Let me summarize the reproduce steps.

1, use git checkout commit e1e5fe33249bf511486073dd9cf48e5b7ea14816 

2, build source
{code:java}
mvn clean package -DskipTests -DskipITs -Dcheckstyle.skip=true -Drat.skip=true 
{code}
3, setup docker 
{code:java}
cd docker && ./setup_demo.sh{code}
4, generate data
{code:java}
cat demo/data/batch_1.json | kafkacat -b kafkabroker -t stock_ticks -P
{code}
5, go into the container
{code:java}
docker exec -it adhoc-2 /bin/bash 
{code}
6, comsume kafka data && sync to hive
{code:java}
spark-submit \
--class org.apache.hudi.utilities.deltastreamer.HoodieDeltaStreamer 
$HUDI_UTILITIES_BUNDLE \
--storage-type COPY_ON_WRITE \
--source-class org.apache.hudi.utilities.sources.JsonKafkaSource \
--source-ordering-field ts \
--target-base-path /user/hive/warehouse/stock_ticks_cow \
--target-table stock_ticks_cow --props /var/demo/config/kafka-source.properties 
\
--schemaprovider-class org.apache.hudi.utilities.schema.FilebasedSchemaProvider

/var/hoodie/ws/hudi-hive/run_sync_tool.sh \
--jdbc-url jdbc:hive2://hiveserver:1 \
--user hive \
--pass hive \
--partitioned-by dt \
--base-path /user/hive/warehouse/stock_ticks_cow \
--database default \
--table stock_ticks_cow
{code}
7, create incr_pull.txt
{code:java}
select `_hoodie_commit_time`, symbol, ts from default.stock_ticks_cow where  
symbol = 'GOOG' and `_hoodie_commit_time` > '20180924064621'
{code}
8, execute org.apache.hudi.utilities.HiveIncrementalPuller
{code:java}
java -cp 
./spark/jars/commons-cli-1.2.jar:./spark/jars/htrace-core-3.1.0-incubating.jar:./spark/jars/hadoop-hdfs-2.7.3.jar:./hive/lib/hive-exec-2.3.3.jar:./hive/lib/hive-common-2.3.3.jar:./hive/lib/hive-jdbc-2.3.3.jar:./hive/lib/hive-service-2.3.3.jar:./hive/lib/hive-service-rpc-2.3.3.jar:./spark/jars/httpcore-4.4.10.jar:./spark/jars/slf4j-api-1.7.16.jar:./spark/jars/hadoop-auth-2.7.3.jar:./hive/lib/commons-lang-2.6.jar:./spark/jars/commons-configuration-1.6.jar:./spark/jars/commons-collections-3.2.2.jar:./spark/jars/hadoop-common-2.7.3.jar:./hive/lib/antlr-runtime-3.5.2.jar:./spark/jars/log4j-1.2.17.jar:./hive/lib/commons-logging-1.2.jar:./hive/lib/commons-io-2.4.jar:$HUDI_UTILITIES_BUNDLE
 \ org.apache.hudi.utilities.HiveIncrementalPuller \ --hiveUrl 
jdbc:hive2://hiveserver:1 \ --hiveUser hive \ --hivePass hive \ 
--extractSQLFile /var/hoodie/ws/docker/demo/config/incr_pull.txt \ --sourceDb 
default \ --sourceTable stock_ticks_cow \ --targetDb default \ --tmpdb default 
\ --targetTable tempTable \ --fromCommitTime 0 \ --maxCommits 1
{code}

> Improve documentation for using HiveIncrementalPuller
> -
>
> Key: HUDI-486
> URL: https://issues.apache.org/jira/browse/HUDI-486
> Project: Apache Hudi (incubating)
>  Issue Type: Sub-task
>  Components: Incremental Pull
>Reporter: Pratyaksh Sharma
>Assignee: Pratyaksh Sharma
>Priority: Major
>
> For using HiveIncrementalPuller, one needs to have a lot of jars in 
> classPath.

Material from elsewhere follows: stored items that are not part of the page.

-- ==== Sys2Proof/Machine/IntImm.lean ====
section
/-! DEFINITION. Register-immediate and upper-immediate instructions (spec/40_int_imm.md R100 to R113). -/

namespace Sys2Proof.Machine

/-- LUI (R111). -/
def execLui (rd : RegIdx) (immU : BitVec 32) (s : State) : Host.Outcome State Fault Refusal :=
  s.complete rd (s.immU immU)

/-- AUIPC (R112): `pc` is the address of the AUIPC itself. -/
def execAuipc (rd : RegIdx) (immU : BitVec 32) (s : State) : Host.Outcome State Fault Refusal :=
  s.complete rd (s.pcX + s.immU immU)

/-- ADDI (R102). -/
def execAddi (rd rs1 : RegIdx) (immI : BitVec 12) (s : State) : Host.Outcome State Fault Refusal :=
  s.complete rd (s.x rs1 + s.immI immI)

/-- SLTI (R103). -/
def execSlti (rd rs1 : RegIdx) (immI : BitVec 12) (s : State) : Host.Outcome State Fault Refusal :=
  s.complete rd (boolWord (s.condLtImm rs1 immI))

/-- SLTIU (R104). -/
def execSltiu (rd rs1 : RegIdx) (immI : BitVec 12) (s : State) : Host.Outcome State Fault Refusal :=
  s.complete rd (boolWord (s.condLtuImm rs1 immI))

/-- XORI (R105). -/
def execXori (rd rs1 : RegIdx) (immI : BitVec 12) (s : State) : Host.Outcome State Fault Refusal :=
  s.complete rd (s.x rs1 ^^^ s.immI immI)

/-- ORI (R106). -/
def execOri (rd rs1 : RegIdx) (immI : BitVec 12) (s : State) : Host.Outcome State Fault Refusal :=
  s.complete rd (s.x rs1 ||| s.immI immI)

/-- ANDI (R107). -/
def execAndi (rd rs1 : RegIdx) (immI : BitVec 12) (s : State) : Host.Outcome State Fault Refusal :=
  s.complete rd (s.x rs1 &&& s.immI immI)

/-- SLLI (R108). -/
def execSlli (rd rs1 : RegIdx) (shamt : BitVec 6) (s : State) : Host.Outcome State Fault Refusal :=
  s.complete rd (s.x rs1 <<< s.shamtImm shamt)

/-- SRLI (R109). -/
def execSrli (rd rs1 : RegIdx) (shamt : BitVec 6) (s : State) : Host.Outcome State Fault Refusal :=
  s.complete rd (s.x rs1 >>> s.shamtImm shamt)

/-- SRAI (R110): of the sign-extended read. -/
def execSrai (rd rs1 : RegIdx) (shamt : BitVec 6) (s : State) : Host.Outcome State Fault Refusal :=
  s.complete rd ((s.sx rs1).sshiftRight (s.shamtImm shamt))

end Sys2Proof.Machine
end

These jars are not listed anywhere. As a result, one has to keep 
> on adding the jars incrementally to the classPath with every 
> NoClassDefFoundError coming up when executing. 
> We should list down the jars needed so that it becomes easy for a first-time 
> user to use the mentioned tool. 



--
This message was sent by Atlassian Jira
(v8.3.4#803005)


[jira] [Commented] (HUDI-486) Improve documentation for using HiveIncrementalPuller

2020-01-02 Thread Pratyaksh Sharma (Jira)


[ 
https://issues.apache.org/jira/browse/HUDI-486?page=com.atlassian.jira.plugin.system.issuetabpanels:comment-tabpanel=17006710#comment-17006710
 ] 

Pratyaksh Sharma commented on HUDI-486:
---

Sure [~lamber-ken]. I am going through the diff of this commit that you 
mentioned above. I will sync with you in some time. 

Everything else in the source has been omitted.